_Exercise aim:_ Return exactly the lines below, starting with the one that has "is empty. -/" and going on through the one that has "i with outIdx".

_Given data:_
---------------
-- ==== Sys2Proof/Certificates/Slice0/Obligations.lean ====
section
/-! DEFINITION. The statements for the provers, file by file of spec/. A statement about `exec` gives the whole next state; where a command
reads the device, the model's own fields `draws` and `drawCount` are left to `ReadsTakeTheDrawsInOrder`, and `opens` is
left open. `readValue s k` is the value the device presents to the k-th next read: it may be any word. -/

open Sys2Proof Sys2Proof.Machine

/-! Encoding (30_encoding.md). -/

/-- R72, R73, R85, R86: decoding the command word of a well-formed command gives it back, every operand at every value. -/
def Obligations.CommandWordsRoundTrip : Prop :=
  ∀ i : Instr, i.wellFormed = true → decode (encode i) = .ok i

/-- R71, R74, R85: what decodes is well-formed, and its encoding has every bit of the command that the command does not ignore. -/
def Obligations.EncodingRecoversEveryMeaningfulBit : Prop :=
  ∀ (c : Command) (i : Instr), decode c = .ok i →
    i.wellFormed = true ∧ (encode i).op = c.op ∧
    (c.op = 0x03#8 → (encode i).opt = c.opt) ∧
    (c.op = 0x01#8 → (encode i).opt.extractLsb' 0 4 = c.opt.extractLsb' 0 4) ∧
    (c.op = 0x01#8 ∨ (c.op = 0x03#8 ∧ c.opt.toNat < 7) → (encode i).val = c.val)

/-- R85, over the rows of the opcode table (R72, R73): a command word that a row covers decodes to that row's command, any other is
rejected by name, and VAL never decides which command it is. -/
def Obligations.DecodingFollowsTheOpcodeTable : Prop :=
  ∀ (cw : CmdWord) (v v' : Word),
    (∀ r ∈ opcodeTable, r.covers cw = true → ∃ i, decode ⟨cw, v⟩ = .ok i ∧ i.mnemonic = r.mnemonic) ∧
    ((∀ r ∈ opcodeTable, r.covers cw = false) → decode ⟨cw, v⟩ = .error (.reservedOp (cw.extractLsb' 8 8))) ∧
    (decode ⟨cw, v⟩).map Instr.mnemonic = (decode ⟨cw, v'⟩).map Instr.mnemonic

/-- R78: a reserved operation code is refused by name in every state; an unlisted CONFIGURE option is defined. -/
def Obligations.ReservedOperationCodesAreRefused : Prop :=
  ∀ (s : State) (c : Command) (rest : List Command), s.port = c :: rest →
    (c.op = 0x00#8 ∨ 0x0B ≤ c.op.toNat → step s = .refused (.reservedOp c.op)) ∧
    (∀ i, s.inst = some i → c.op = 0x03#8 → 7 ≤ c.opt.toNat →
      step s = .next { s with port := rest, response := some ⟨.unknownOption, 0#32⟩ })

/-- R71 to R74, R86: words written out from the spec's encodings. -/
def Obligations.SampleCommandWordsDecode : Prop :=
  decode ⟨0x0103#16, 4#32⟩ = .ok (.openInst 0x3#4 4#32) ∧
  decode ⟨0x01F3#16, 5#32⟩ = .ok (.openInst 0x3#4 5#32) ∧
  decode ⟨0x0200#16, 0#32⟩ = .ok .close ∧
  decode ⟨0x0300#16, 1#32⟩ = .ok (.cfgGlobal 1#32) ∧
  decode ⟨0x0303#16, 7#32⟩ = .ok (.cfgUp 7#32) ∧
  decode ⟨0x0306#16, 9#32⟩ = .ok (.cfgMvntf 9#32) ∧
  decode ⟨0x0307#16, 1#32⟩ = .ok (.cfgUnknown 0x07#8) ∧
  decode ⟨0x03FF#16, 0#32⟩ = .ok (.cfgUnknown 0xFF#8) ∧
  decode ⟨0x0400#16, 0#32⟩ = .ok .readStatus ∧
  decode ⟨0x0500#16, 0#32⟩ = .ok .serviceInterrupt ∧
  decode ⟨0x0600#16, 0#32⟩ = .ok .queryInfo ∧
  decode ⟨0x0A00#16, 0#32⟩ = .ok .blockWrite

/-- R86, R87: every assembly line stands for the command it names, with its operands; an omitted operand is 0. -/
def Obligations.AssemblyLinesStandForTheirCommands : Prop :=
  (∀ depth en : Word, decode (assemble .openInst [depth, en]) = .ok (.openInst (en.extractLsb' 0 4) depth)) ∧
  (∀ v : Word,
    decode (assemble .cfgGlobal [v]) = .ok (.cfgGlobal v) ∧ decode (assemble .cfgPress [v]) = .ok (.cfgPress v) ∧
    decode (assemble .cfgRelease [v]) = .ok (.cfgRelease v) ∧ decode (assemble .cfgUp [v]) = .ok (.cfgUp v) ∧
    decode (assemble .cfgDown [v]) = .ok (.cfgDown v) ∧ decode (assemble .cfgPrntf [v]) = .ok (.cfgPrntf v) ∧
    decode (assemble .cfgMvntf [v]) = .ok (.cfgMvntf v)) ∧
  (∀ opt v : Word, decode (assemble .cfg [opt, v]) = decode ⟨0x03#8 ++ opt.extractLsb' 0 8, v⟩) ∧
  decode (assemble .close []) = .ok .close ∧ decode (assemble .readStatus []) = .ok .readStatus ∧
  decode (assemble .serviceInterrupt []) = .ok .serviceInterrupt ∧ decode (assemble .queryInfo []) = .ok .queryInfo ∧
  decode (assemble .read []) = .ok .read ∧ decode (assemble .write []) = .ok .write ∧
  decode (assemble .blockRead []) = .ok .blockRead ∧ decode (assemble .blockWrite []) = .ok .blockWrite ∧
  decode (assemble .enable []) = .ok (.cfgGlobal 1#32) ∧ decode (assemble .disable []) = .ok (.cfgGlobal 0#32) ∧
  (∀ name, assemble name [] = assemble name [0#32, 0#32]) ∧ (∀ name v, assemble name [v] = assemble name [v, 0#32])

/-- R17, R22, R230: a step performs the oldest waiting command and nothing else; with none waiting the block performs nothing. -/
def Obligations.StepPerformsTheOldestCommand : Prop :=
  ∀ s : State,
    (s.port = [] → step s = .next s) ∧
    (∀ c rest i, s.port = c :: rest → decode c = .ok i → step s = exec i { s with port := rest })

/-! The status word (30_encoding.md R79 to R81, 41_encoder.md). -/

/-- R79, R80: the layout of every word the encoder makes. -/
def Obligations.StatusWordLayout : Prop :=
  ∀ (W : PosWidth) (p r m : Bool) (pos : Word),
    let w := encodeStatus W p r m pos
    w.getLsbD 24 = p ∧ w.getLsbD 25 = r ∧ w.getLsbD 26 = m ∧ w.extractLsb' 27 5 = 0#5 ∧
    (W = .w16 → w.extractLsb' 16 8 = 0#8) ∧
    (∀ k < W.bits, w.getLsbD k = (m && pos.getLsbD k)) ∧
    (w = 0#32 ↔ p = false ∧ r = false ∧ m = false)

/-- R122: the round trip, for every flag triple and every position that fits in W bits. -/
def Obligations.StatusWordRoundTrip : Prop :=
  ∀ (W : PosWidth) (p r : Bool) (pos : Word),
    (-(2 : Int) ^ (W.bits - 1) ≤ pos.toInt → pos.toInt < (2 : Int) ^ (W.bits - 1) →
      decodeStatus W (encodeStatus W p r true pos) = ⟨p, r, true, pos⟩) ∧
    decodeStatus W (encodeStatus W p r false pos) = ⟨p, r, false, 0#32⟩

/-- R12, G1: the decoded position is the two's-complement reading of the low W bits. -/
def Obligations.PositionIsTwosComplement : Prop :=
  ∀ (W : PosWidth) (w : Word),
    (decodeStatus W w).position.toInt =
      if w.toNat % 2 ^ W.bits < 2 ^ (W.bits - 1) then ((w.toNat % 2 ^ W.bits : Nat) : Int)
      else ((w.toNat % 2 ^ W.bits : Nat) : Int) - (2 : Int) ^ W.bits

/-- R123, R124: the sign cases and the width cases, in numbers. -/
def Obligations.SignAndWidthCases : Prop :=
  encodeStatus .w16 false false true 0x00008000#32 = 0x04008000#32 ∧
  (decodeStatus .w16 0x04008000#32).position.toInt = -32768 ∧
  encodeStatus .w24 false false true 0x00800000#32 = 0x04800000#32 ∧
  (decodeStatus .w24 0x04800000#32).position.toInt = -8388608 ∧
  (decodeStatus .w16 (encodeStatus .w16 false false true 0#32)).position = 0#32 ∧
  (decodeStatus .w24 (encodeStatus .w24 false false true 0#32)).position = 0#32 ∧
  (decodeStatus .w24 0x04008000#32).position.toInt = 32768

/-! The status queue (10_state.md R24 to R28, 40_queue.md). -/

/-- R100, R101: when the queue is full and when it is empty, and that it is never both. -/
def Obligations.FullAndEmpty : Prop :=
  ∀ i : Instance,
    (i.full = true ↔ (i.inIdx + 1) % i.slotCount = i.outIdx) ∧ (i.empty = true ↔ i.inIdx = i.outIdx) ∧
    (2 ≤ i.slotCount → i.inIdx < i.slotCount → i.full = true → i.empty = false) ∧
    (∀ w i', i.slotCount = 2 → i.inIdx < 2 → i.empty = true → push i w = some i' → i'.full = true)

/-- A push into a queue with room appends the word and changes only `slot[in]` and `in`; into a full queue it fails (R102). Derived: that
N - 1 words fill the queue and that it never holds more is what the spec derives in R28 and R10, and the `QueueOk` of the result
carries the model's canonical form (log 4). -/
def Obligations.PushAppendsAtTheProducerIndex : Prop :=
  ∀ (p : Params) (n : Nat) (i : Instance) (w : Word), QueueOk p i →
    (i.count + 1 < i.slotCount →
      ∃ i', push i w = some i' ∧ QueueOk p i' ∧ i'.contents n = i.contents n ++ [w] ∧
        i' = { i with slots := i'.slots, inIdx := (i.inIdx + 1) % i.slotCount } ∧
        slotLookup i'.slots i.inIdx = some w ∧
        ∀ k, k ≠ i.inIdx → slotLookup i'.slots k = slotLookup i.slots k) ∧
    (i.count + 1 = i.slotCount → i.full = true ∧ push i w = none) ∧
    i.count + 1 ≤ i.slotCount

/-- R103, R28: a pop takes the oldest word, changes only `out`, and gives none exactly when the queue is empty. -/
def Obligations.PopTakesTheOldestWord : Prop :=
  ∀ (p : Params) (n : Nat) (i : Instance), QueueOk p i →
    (i.contents n = [] ↔ pop n i = none) ∧ (i.contents n = [] ↔ i.empty = true) ∧
    (∀ w ws, i.contents n = w :: ws →
      ∃ i', pop n i = some (w, i') ∧ QueueOk p i' ∧ i'.contents n = ws ∧
        i' = { i with outIdx := (i.outIdx + 1) % i.slotCount })

/-- R104: any sequence of pushes and pops acts on the ring as on a plain list of at most N - 1 words: the words popped are the words
pushed, in push order, each once. -/
def Obligations.QueueRefinesAList : Prop :=
  ∀ (p : Params) (n : Nat) (i : Instance) (ops : List QueueOp), QueueOk p i →
    (runQueue n ops i).1 = (runList (i.slotCount - 1) ops (i.contents n)).1 ∧
    (runQueue n ops i).2.contents n = (runList (i.slotCount - 1) ops (i.contents n)).2 ∧
    QueueOk p (runQueue n ops i).2

/-- R105: from an empty queue k pushes in a row succeed exactly for k up to N - 1, which fills it; k pops then return the words, and the
next returns none. -/
def Obligations.QueueHoldsOneLessThanItsSlots : Prop :=
  ∀ (p : Params) (n : Nat) (i : Instance) (ws : List Word), QueueOk p i → i.empty = true →
    (i.slotCount ≤ ws.length → pushAll ws i = none) ∧
    (ws.length < i.slotCount →
      ∃ i', pushAll ws i = some i' ∧ (ws.length + 1 = i.slotCount → i'.full = true) ∧
        popAll n (ws.length + 1) i' = (ws.map some ++ [none], (popAll n ws.length i').2) ∧
        (popAll n ws.length i').2.empty = true)

/-- R25, D41: no read of a queue that meets its invariant depends on the free content of unwritten slots. -/
def Obligations.UnwrittenSlotsAreNeverRead : Prop :=
  ∀ (p : Params) (n m : Nat) (i : Instance), QueueOk p i → i.contents n = i.contents m ∧ pop n i = pop m i

/-! Lifecycle (46_lifecycle.md, 70_reset_and_hazards.md). -/

/-- R190: OPEN whole: its encoding, its refusal, its failure, and every element's value after it; the content `m` of the queue storage is left
open, as R25 leaves it. -/
def Obligations.OpenCommand : Prop :=
  (∀ (opt : BitVec 8) (v : Word), decode ⟨0x01#8 ++ opt, v⟩ = .ok (.openInst (opt.extractLsb' 0 4) v)) ∧
  ∀ (s : State) (en : BitVec 4) (depth : Word),
    let d : Nat := if depth = 0#32 then 16 else if depth = 1#32 then 2 else depth.toNat
    (∀ i, s.inst = some i → exec (.openInst en depth) s = .refused .alreadyOpen) ∧
    (s.inst = none → s.params.queueMaxDepth < d →
      exec (.openInst en depth) s = .next { s with response := some ⟨.allocationFailure, 0#32⟩ }) ∧
    (s.inst = none → d ≤ s.params.queueMaxDepth →
      ∃ t m, exec (.openInst en depth) s = .next t ∧
        t = { s with
          inst := some { slotCount := d, slots := m, inIdx := 0, outIdx := 0, enableMask := en, irqActive := false,
                         pendingError := .none, prNotifier := 0#32, moveNotifier := 0#32, irqCount := 0#32 }
          opens := t.opens
          trace := s.trace ++ [.write 0x4 0#32]
          response := some ⟨.ok, BitVec.ofNat 32 d⟩ })

/-- R191, R39: CLOSE whole: one write of 0 to the enable register, and every element loses its value. -/
def Obligations.CloseCommand : Prop :=
  (∀ (opt : BitVec 8) (v : Word), decode ⟨0x02#8 ++ opt, v⟩ = .ok .close) ∧
  ∀ s : State,
    (s.inst = none → exec .close s = .refused .notOpen) ∧
    (∀ i, s.inst = some i →
      exec .close s =
        .next { s with inst := none, trace := s.trace ++ [.write 0x4 0#32], response := some ⟨.ok, 0#32⟩ })

/-- R193, R82, R83: QUERY_INFO answers the descriptor in both lifecycle states and changes nothing else. -/
def Obligations.QueryInfoCommand : Prop :=
  (∀ (opt : BitVec 8) (v : Word), decode ⟨0x06#8 ++ opt, v⟩ = .ok .queryInfo) ∧
  (∀ s : State, exec .queryInfo s = .next { s with response := some ⟨.ok, 0x03100101#32⟩ }) ∧
  descriptorWord.extractLsb' 0 8 = 1#8 ∧ descriptorWord.extractLsb' 8 8 = 1#8 ∧
  descriptorWord.extractLsb' 16 8 = 16#8 ∧ descriptorWord.getLsbD 24 = true ∧ descriptorWord.getLsbD 25 = true ∧
  descriptorWord.extractLsb' 26 6 = 0#6

/-- R194 to R197: the four data operations always fail, whatever their operands, with no state change and no access. -/
def Obligations.DataOperationsAreUnsupported : Prop :=
  (∀ (opt : BitVec 8) (v : Word),
    decode ⟨0x07#8 ++ opt, v⟩ = .ok .read ∧ decode ⟨0x08#8 ++ opt, v⟩ = .ok .write ∧
    decode ⟨0x09#8 ++ opt, v⟩ = .ok .blockRead ∧ decode ⟨0x0A#8 ++ opt, v⟩ = .ok .blockWrite) ∧
  ∀ (c : Instr) (s : State), c = .read ∨ c = .write ∨ c = .blockRead ∨ c = .blockWrite →
    (s.inst = none → exec c s = .refused .notOpen) ∧
    (∀ i, s.inst = some i → exec c s = .next { s with response := some ⟨.unsupportedOperation, 0#32⟩ })

/-- R192: while CLOSED every command but OPEN and QUERY_INFO is refused; while OPEN, OPEN is. -/
def Obligations.LifecycleRefusals : Prop :=
  (∀ (s : State) (c : Instr), s.inst = none → (∀ en depth, c ≠ .openInst en depth) → c ≠ .queryInfo →
    exec c s = .refused .notOpen) ∧
  (∀ (s : State) (i : Instance) (en : BitVec 4) (depth : Word), s.inst = some i →
    exec (.openInst en depth) s = .refused .alreadyOpen)

/-- R192, R200, R217: nothing else stops a command: no command faults, and the two refusals come only from the lifecycle. -/
def Obligations.OnlyTheLifecycleStopsACommand : Prop :=
  ∀ (c : Instr) (s : State),
    (∃ t, exec c s = .next t) ∨
    (exec c s = .refused .notOpen ∧ s.inst = none ∧ (∀ en depth, c ≠ .openInst en depth) ∧ c ≠ .queryInfo) ∨
    (exec c s = .refused .alreadyOpen ∧ s.inst ≠ none ∧ ∃ en depth, c = .openInst en depth)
---------------
_The answer:_
/-- R103, R28: a pop takes the oldest word, changes only `out`, and gives none exactly when the queue is empty. -/
def Obligations.PopTakesTheOldestWord : Prop :=
  ∀ (p : Params) (n : Nat) (i : Instance), QueueOk p i →
    (i.contents n = [] ↔ pop n i = none) ∧ (i.contents n = [] ↔ i.empty = true) ∧
    (∀ w ws, i.contents n = w :: ws →
      ∃ i', pop n i = some (w, i') ∧ QueueOk p i' ∧ i'.contents n = ws ∧
        i' = { i with outIdx := (i.outIdx + 1) % i.slotCount })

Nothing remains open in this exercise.